= Your instructions =
Nothing but the lines below between the line holding "ctx : NMap Nat" and the line holding "back : List Nat", inclusive, should appear in the answer, each set down exactly.

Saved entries
/-- Context locks and the passes waiting for them (R218). -/
structure CtxSt where
  /-- Flow contexts, 128 bits (R217). -/
  ctx : NMap Nat
  /-- Holder of each locked context. -/
  lock : NMap Nat
  /-- Waiting passes of each context. -/
  wait : NMap (List Nat)
  deriving DecidableEq, Repr

/-- The indexed stores (R53). -/
structure StoreSt where
  /-- Counter pairs: packets + 2^64 × bytes. -/
  pairs : NMap Nat
  /-- Policers, 256 bits (R293). -/
  pol : NMap Nat
  /-- Encapsulation templates, 512 bits (R210). -/
  encap : NMap Nat
  /-- Multicast groups, 512 bits (R264), and those holding an uncorrectable error (R277). -/
  mcg : NMap Nat
  mcgBad : NSet
  deriving DecidableEq, Repr

/-! ### Clearing, scheduler, gates (10, 11) -/

/-- A cell: 256 data bytes and the link word (R250). -/
structure Cell where
  data : Bytes
  link : Nat
  deriving DecidableEq, Repr

/-- References and account of a cell (R258, R259); class 8 before the packet's commit. -/
structure CellMeta where
  refs : Nat
  port : Nat
  cls : Nat
  deriving DecidableEq, Repr

/-- A free list (R254): rows `next` to `rows - 1` of the bank, then the cells pushed back, oldest first
(log entry 8, DESIGN CHOICE). -/
structure FreeList where
  next : Nat
  rows : Nat
  back : List Nat
  deriving DecidableEq, Repr

/-- A descriptor: one copy of a frame (R252). -/
structure Desc where
  headCells : List Nat
  headLen : Nat
  segs : List Seg
  /-- Frame bytes of the copy without FCS; a truncated mirror copy keeps fewer. -/
  len : Nat
  /-- Cells counted by the limits (R251). -/
  cells : Nat
  port : Nat
  cls : Nat
  /-- Global queue (R278). -/
  queue : Nat
  /-- HELD (R266). -/
  held : Bool
  /-- Mirror session of a mirror copy (R270). -/
  mirror : Option Nat
  /-- Marked cut-through (R271). -/
  ct : Bool
  /-- Its stored data or chain holds an uncorrectable error: it ends stomped (R277). -/
  broken : Bool
  /-- The pass whose frame is still in reception (R271). -/
  rxPass : Option Nat
  /-- Packet number, shared by the copies of one packet. -/
  pkt : Nat
  /-- Multicast group plus 1, or 0 (R265). -/
  group : Nat
  /-- L3_END of the PRV, for R272. -/
  l3end : Nat
  /-- A Rootway frame, which never takes a Trail header (R336). -/
  rootway : Bool
  deriving DecidableEq, Repr

/-- A residue entry (R266, R268). -/
structure Residue where
  /-- Place in the order of creation (R267). -/
  seq : Nat
  pkt : Nat
  created : Nat
  copies : List Nat
  deriving DecidableEq, Repr

/-- Clearing and Woodpile (10). -/
structure ClrSt where
  cells : NMap Cell
  info : NMap CellMeta
  free : NMap FreeList
  /-- Local count at which the filling of the lists began, until it is over (R254). -/
  fillAt : Option Nat
  /-- BCLK in which a list popped last, and in which it took its last released cell (R254, R255). -/
  popped : NMap Nat
  pushed : NMap Nat
  /-- BCLK of the last cell granted, and its requester's place in that BCLK's order (R256). -/
  reqLast : Option (Nat × Nat)
  /-- Bank a requester took its last cell from (R255). -/
  last : NMap Nat
  /-- Cells released and waiting for their push (R258). -/
  release : List Nat
  desc : NMap Desc
  /-- Residue entries in the order of their creation, the number of the next, and the number after that of the entry
  visited last (R267). -/
  residue : List Residue
  resSeq : Nat
  resNext : Nat
  /-- Candidates counted by each mirror session (R270). -/
  mirCnt : NMap Nat
  /-- Retired rows, as cell numbers (R417). -/
  retired : NSet
  /-- Cells allocated when the audit in progress began, but those granted since (R276). -/
  audit : NSet
  deriving DecidableEq, Repr

/-- Deficit and next start of a scheduler node (R284, R287); the start in 1/65,536 ns of the local count. -/
structure Dyn where
  d : Int
  s : Nat
  deriving DecidableEq, Repr

/-- A node's or timer entry's place in a wheel (R289): the local time in ns at which its slot is reached. -/
structure WheelEntry where
  /-- Node key, or 2^20 + timer index. -/
  key : Nat
  coarse : Bool
  slot : Nat
  /-- Permit time it waits for, in 1/65,536 ns of the local count (R287). -/
  at_ : Nat
  deriving DecidableEq, Repr

/-- Scheduler and Ring Calendar (11). -/
structure SchSt where
  /-- Tree entries of 93 bits by kind × 65536 + index; kinds 0 queue, 1 twig, 2 branch, 3 port (R291). -/
  node : NMap Nat
  dyn : NMap Dyn
  /-- Descriptors of each queue in order (R281). -/
  qs : NMap (List Nat)
  /-- Round list of each parent and band, by parent key × 8 + band (R284). -/
  round : NMap (List Nat)
  /-- Port last served by each selector (R283). -/
  last : NMap Nat
  wheel : List WheelEntry
  deriving DecidableEq, Repr

/-- A gate list in force (R298): its latched admin entry, the start of its first cycle, of its current cycle, and the
entry applied. Times in ns of the time counter. -/
structure GateRun where
  cfg : Nat
  base : Nat
  cyc : Nat
  entry : Nat
  deriving DecidableEq, Repr

/-- Gates of one port (R297 to R302). -/
structure GatePort where
  run : Option GateRun
  /-- Pending configuration and its change time (R299). -/
  pend : Option (Nat × Nat)
  /-- Gate states in force. -/
  gates : Nat
  /-- Gate states a deferred close will leave (R302). -/
  deferred : Option Nat
  /-- The time counter was stepped and the list has not yet moved to its new place (R302). -/
  stepped : Bool
  deriving DecidableEq, Repr

/-- Time gates (11). -/
structure GateSt where
  admin : NMap Nat
  pool : NMap Nat
  port : NMap GatePort
  /-- Pool entries holding an uncorrectable error (R305). -/
  poolBad : NSet
  deriving DecidableEq, Repr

= Answer to the problem =
  ctx : NMap Nat
  /-- Holder of each locked context. -/
  lock : NMap Nat
  /-- Waiting passes of each context. -/
  wait : NMap (List Nat)
  deriving DecidableEq, Repr

/-- The indexed stores (R53). -/
structure StoreSt where
  /-- Counter pairs: packets + 2^64 × bytes. -/
  pairs : NMap Nat
  /-- Policers, 256 bits (R293). -/
  pol : NMap Nat
  /-- Encapsulation templates, 512 bits (R210). -/
  encap : NMap Nat
  /-- Multicast groups, 512 bits (R264), and those holding an uncorrectable error (R277). -/
  mcg : NMap Nat
  mcgBad : NSet
  deriving DecidableEq, Repr

/-! ### Clearing, scheduler, gates (10, 11) -/

/-- A cell: 256 data bytes and the link word (R250). -/
structure Cell where
  data : Bytes
  link : Nat
  deriving DecidableEq, Repr

/-- References and account of a cell (R258, R259); class 8 before the packet's commit. -/
structure CellMeta where
  refs : Nat
  port : Nat
  cls : Nat
  deriving DecidableEq, Repr

/-- A free list (R254): rows `next` to `rows - 1` of the bank, then the cells pushed back, oldest first
(log entry 8, DESIGN CHOICE). -/
structure FreeList where
  next : Nat
  rows : Nat
  back : List Nat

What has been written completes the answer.